TASK DESCRIPTION - A line containing "(07 R160). -/" appears in the material below. Return exactly every line from the first through that one, and only those.

DATA LISTING -
==========

/-- What an access needs of a page (11 R285). -/
inductive Access
  | read | write | atom | fetch
  deriving DecidableEq, Repr

/-- Who waits for a table walk (11 R285, 09 R230, R238, 13 R350). -/
inductive WalkFor
  | thread (t : ThreadRef)
  | copy (core id : Nat)
  | log (core id : Nat)
  deriving DecidableEq, Repr

/-- A translation miss (11 R282, R285): the cluster that missed, the context's ASID and level-4 table, the virtual
address, the access and the mode. -/
structure WalkReq where
  cluster : Nat
  asid    : BitVec 16
  l4      : Nat
  va      : Nat
  acc     : Access
  priv    : Bool
  who     : WalkFor
  deriving DecidableEq, Repr

/-- The three engine queues of a core (07 R160). -/
inductive Engine
  | array | tile | rank
  deriving DecidableEq, Repr

/-- A fault record, field by field (15 R372). -/
structure FaultRec where
  code    : Nat
  cls     : Nat
  flags   : Byte
  pc      : BitVec 56
  warp    : Nat
  die     : Nat
  core    : Nat
  blockIx : Word
  taskId  : Word
  chain   : List Word
  addr    : DWord
  engine  : BitVec 16
  ctx     : BitVec 16
  lanes   : Word
  time    : DWord
  deriving DecidableEq, Repr

/-- Where a record goes: to a thread, or to the fault ring of a compute die (15 R371, R377). -/
inductive FaultDest
  | thread (t : ThreadRef)
  | ring (die : Nat)
  deriving DecidableEq, Repr

/-- A waiter of the park table (13 R338): the task it belongs to, if any, and the thread that waits. -/
structure Waiter where
  task : Word
  t    : ThreadRef
  deriving DecidableEq, Repr

/-- An ownership message (11 R275). The type stays a number, since a receiver meets unassigned ones. -/
structure EopMsg where
  typ    : Nat
  flags  : BitVec 4
  kind   : Nat
  status : Nat
  src    : DieId
  id     : Nat
  base   : Nat
  lenm1  : Nat
  devno  : Nat
  home   : Nat
  dieIx  : Nat
  window : Nat
  via    : Option Nat := none   -- 16 R409: the port of this package by which it came in (the model's)
  deriving DecidableEq, Repr

/-- The element operations of atomics, reductions and updates (09 R236, R241, R244). -/
inductive MemOp
  | add | fadd | fmul | swap | cas | and | or | xor | min | max | minn | maxn | fmin | fmax | ld | st
  deriving DecidableEq, Repr

/-- How wide and of what type an element is (02 R52, 09 R236). -/
inductive ElemTy
  | w32 | w64 | bf16x2
  deriving DecidableEq, Repr

/-- The operations on futures, locks and queues (13 R333-R338). -/
inductive ObjOp
  | fwait | ffill | fown | fownQ | lock | unlock | qpop | succ
  deriving DecidableEq, Repr

/-- How an atomic is ordered among `.SC` atomics (10 R258, R259). -/
inductive ScKind
  | none
  | device
  | system (window devno : Nat)
  deriving DecidableEq, Repr

/-- What a request asks of its receiver (09 R241, 13 R328, R336, 12 R314). Addresses are memory keys. -/
inductive ReqBody
  | access (op : MemOp) (ty : ElemTy) (size : Nat) (key : Nat) (v c : DWord) (sc : ScKind)
  | object (op : ObjOp) (key : Nat) (args : List DWord) (w : Waiter)
  | push (key : Nat) (value : DWord) (try_ : Bool) (w : Waiter)
  | launch (queue pa : Nat)
  deriving DecidableEq, Repr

==========

EXPECTED ANSWER -
/-- What an access needs of a page (11 R285). -/
inductive Access
  | read | write | atom | fetch
  deriving DecidableEq, Repr

/-- Who waits for a table walk (11 R285, 09 R230, R238, 13 R350). -/
inductive WalkFor
  | thread (t : ThreadRef)
  | copy (core id : Nat)
  | log (core id : Nat)
  deriving DecidableEq, Repr

/-- A translation miss (11 R282, R285): the cluster that missed, the context's ASID and level-4 table, the virtual
address, the access and the mode. -/
structure WalkReq where
  cluster : Nat
  asid    : BitVec 16
  l4      : Nat
  va      : Nat
  acc     : Access
  priv    : Bool
  who     : WalkFor
  deriving DecidableEq, Repr

/-- The three engine queues of a core (07 R160). -/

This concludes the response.